### What the task asks
Among the entries below, how many lines hold the word "lean"? Reply with the number only.

### Material shown
-- ==== Sys2Proof/Laws/State.lean ====
section
/-! SUPPORT. What each update of the state leaves as it was: State.<update>_<field>, one lemma for each field that the update
does not write, so that no proof unfolds a record update. What an update writes is said by Laws/SMap.lean. -/

namespace Sys2Proof.Machine

section
variable (s : State) (l : Nat) (x : Lane)

@[simp] theorem State.setLane_time : (s.setLane l x).time = s.time := rfl
@[simp] theorem State.setLane_warm : (s.setLane l x).warm = s.warm := rfl
@[simp] theorem State.setLane_econ : (s.setLane l x).econ = s.econ := rfl
@[simp] theorem State.setLane_econNext : (s.setLane l x).econNext = s.econNext := rfl
@[simp] theorem State.setLane_boot : (s.setLane l x).boot = s.boot := rfl
@[simp] theorem State.setLane_halted : (s.setLane l x).halted = s.halted := rfl
@[simp] theorem State.setLane_resetReq : (s.setLane l x).resetReq = s.resetReq := rfl
@[simp] theorem State.setLane_lps : (s.setLane l x).lps = s.lps := rfl
@[simp] theorem State.setLane_tasks : (s.setLane l x).tasks = s.tasks := rfl
@[simp] theorem State.setLane_regions : (s.setLane l x).regions = s.regions := rfl
@[simp] theorem State.setLane_code : (s.setLane l x).code = s.code := rfl
@[simp] theorem State.setLane_mem : (s.setLane l x).mem = s.mem := rfl
@[simp] theorem State.setLane_prog : (s.setLane l x).prog = s.prog := rfl
@[simp] theorem State.setLane_sinks : (s.setLane l x).sinks = s.sinks := rfl
@[simp] theorem State.setLane_mram : (s.setLane l x).mram = s.mram := rfl
@[simp] theorem State.setLane_mports : (s.setLane l x).mports = s.mports := rfl
@[simp] theorem State.setLane_sports : (s.setLane l x).sports = s.sports := rfl
@[simp] theorem State.setLane_force : (s.setLane l x).force = s.force := rfl
@[simp] theorem State.setLane_wlog : (s.setLane l x).wlog = s.wlog := rfl
@[simp] theorem State.setLane_srcs : (s.setLane l x).srcs = s.srcs := rfl
@[simp] theorem State.setLane_hold : (s.setLane l x).hold = s.hold := rfl
@[simp] theorem State.setLane_hcLevels : (s.setLane l x).hcLevels = s.hcLevels := rfl
@[simp] theorem State.setLane_hcThr : (s.setLane l x).hcThr = s.hcThr := rfl
@[simp] theorem State.setLane_hcErr : (s.setLane l x).hcErr = s.hcErr := rfl
@[simp] theorem State.setLane_hcEcnt : (s.setLane l x).hcEcnt = s.hcEcnt := rfl
@[simp] theorem State.setLane_mrDi : (s.setLane l x).mrDi = s.mrDi := rfl
@[simp] theorem State.setLane_mrTs : (s.setLane l x).mrTs = s.mrTs := rfl
@[simp] theorem State.setLane_mrFseq : (s.setLane l x).mrFseq = s.mrFseq := rfl
@[simp] theorem State.setLane_mrDiSeq : (s.setLane l x).mrDiSeq = s.mrDiSeq := rfl
@[simp] theorem State.setLane_mrStat : (s.setLane l x).mrStat = s.mrStat := rfl
@[simp] theorem State.setLane_mrCtr : (s.setLane l x).mrCtr = s.mrCtr := rfl
@[simp] theorem State.setLane_mrAx : (s.setLane l x).mrAx = s.mrAx := rfl
@[simp] theorem State.setLane_mrObj : (s.setLane l x).mrObj = s.mrObj := rfl
@[simp] theorem State.setLane_mrSts : (s.setLane l x).mrSts = s.mrSts := rfl
@[simp] theorem State.setLane_mrFb : (s.setLane l x).mrFb = s.mrFb := rfl
@[simp] theorem State.setLane_mrSett : (s.setLane l x).mrSett = s.mrSett := rfl
@[simp] theorem State.setLane_outForced : (s.setLane l x).outForced = s.outForced := rfl
@[simp] theorem State.setLane_flost : (s.setLane l x).flost = s.flost := rfl
@[simp] theorem State.setLane_slost : (s.setLane l x).slost = s.slost := rfl
@[simp] theorem State.setLane_psrc : (s.setLane l x).psrc = s.psrc := rfl
@[simp] theorem State.setLane_txSeq : (s.setLane l x).txSeq = s.txSeq := rfl
@[simp] theorem State.setLane_hframe : (s.setLane l x).hframe = s.hframe := rfl
@[simp] theorem State.setLane_hrx : (s.setLane l x).hrx = s.hrx := rfl
@[simp] theorem State.setLane_hrxMsgs : (s.setLane l x).hrxMsgs = s.hrxMsgs := rfl
@[simp] theorem State.setLane_lbp : (s.setLane l x).lbp = s.lbp := rfl
@[simp] theorem State.setLane_lbpPrev : (s.setLane l x).lbpPrev = s.lbpPrev := rfl
@[simp] theorem State.setLane_fdIn : (s.setLane l x).fdIn = s.fdIn := rfl
@[simp] theorem State.setLane_fdLs : (s.setLane l x).fdLs = s.fdLs := rfl
@[simp] theorem State.setLane_fdLplus : (s.setLane l x).fdLplus = s.fdLplus := rfl
@[simp] theorem State.setLane_fdDovf : (s.setLane l x).fdDovf = s.fdDovf := rfl
@[simp] theorem State.setLane_fdDiag : (s.setLane l x).fdDiag = s.fdDiag := rfl
@[simp] theorem State.setLane_ssackn : (s.setLane l x).ssackn = s.ssackn := rfl
@[simp] theorem State.setLane_safeAt : (s.setLane l x).safeAt = s.safeAt := rfl
@[simp] theorem State.setLane_reqn : (s.setLane l x).reqn = s.reqn := rfl
@[simp] theorem State.setLane_reqNow : (s.setLane l x).reqNow = s.reqNow := rfl
@[simp] theorem State.setLane_reqNext : (s.setLane l x).reqNext = s.reqNext := rfl
@[simp] theorem State.setLane_fdStage : (s.setLane l x).fdStage = s.fdStage := rfl
@[simp] theorem State.setLane_cfgDue : (s.setLane l x).cfgDue = s.cfgDue := rfl
@[simp] theorem State.setLane_cfgQ : (s.setLane l x).cfgQ = s.cfgQ := rfl
@[simp] theorem State.setLane_schedOut : (s.setLane l x).schedOut = s.schedOut := rfl
@[simp] theorem State.setLane_busOut : (s.setLane l x).busOut = s.busOut := rfl
@[simp] theorem State.setLane_ptStage : (s.setLane l x).ptStage = s.ptStage := rfl
@[simp] theorem State.setLane_ptHost : (s.setLane l x).ptHost = s.ptHost := rfl
@[simp] theorem State.setLane_ptGen : (s.setLane l x).ptGen = s.ptGen := rfl
@[simp] theorem State.setLane_ptLost : (s.setLane l x).ptLost = s.ptLost := rfl
@[simp] theorem State.setLane_fbStage : (s.setLane l x).fbStage = s.fbStage := rfl
@[simp] theorem State.setLane_fbSent : (s.setLane l x).fbSent = s.fbSent := rfl
@[simp] theorem State.setLane_fbLast : (s.setLane l x).fbLast = s.fbLast := rfl
@[simp] theorem State.setLane_fbSout : (s.setLane l x).fbSout = s.fbSout := rfl
@[simp] theorem State.setLane_fbTxs : (s.setLane l x).fbTxs = s.fbTxs := rfl
@[simp] theorem State.setLane_fbRun : (s.setLane l x).fbRun = s.fbRun := rfl
@[simp] theorem State.setLane_stCmds : (s.setLane l x).stCmds = s.stCmds := rfl
@[simp] theorem State.setLane_stOut : (s.setLane l x).stOut = s.stOut := rfl
@[simp] theorem State.setLane_stTag : (s.setLane l x).stTag = s.stTag := rfl
@[simp] theorem State.setLane_stSeq : (s.setLane l x).stSeq = s.stSeq := rfl
@[simp] theorem State.setLane_srx : (s.setLane l x).srx = s.srx := rfl
@[simp] theorem State.setLane_bd : (s.setLane l x).bd = s.bd := rfl
@[simp] theorem State.setLane_rtc : (s.setLane l x).rtc = s.rtc := rfl
@[simp] theorem State.setLane_er : (s.setLane l x).er = s.er := rfl
@[simp] theorem State.setLane_rk : (s.setLane l x).rk = s.rk := rfl
@[simp] theorem State.setLane_hc : (s.setLane l x).hc = s.hc := rfl
@[simp] theorem State.setLane_pl : (s.setLane l x).pl = s.pl := rfl
@[simp] theorem State.setLane_ks : (s.setLane l x).ks = s.ks := rfl
@[simp] theorem State.setLane_field : (s.setLane l x).field = s.field := rfl
@[simp] theorem State.setLane_sett : (s.setLane l x).sett = s.sett := rfl
@[simp] theorem State.setLane_free : (s.setLane l x).free = s.free := rfl
@[simp] theorem State.setLane_pending : (s.setLane l x).pending = s.pending := rfl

### Response to the task
2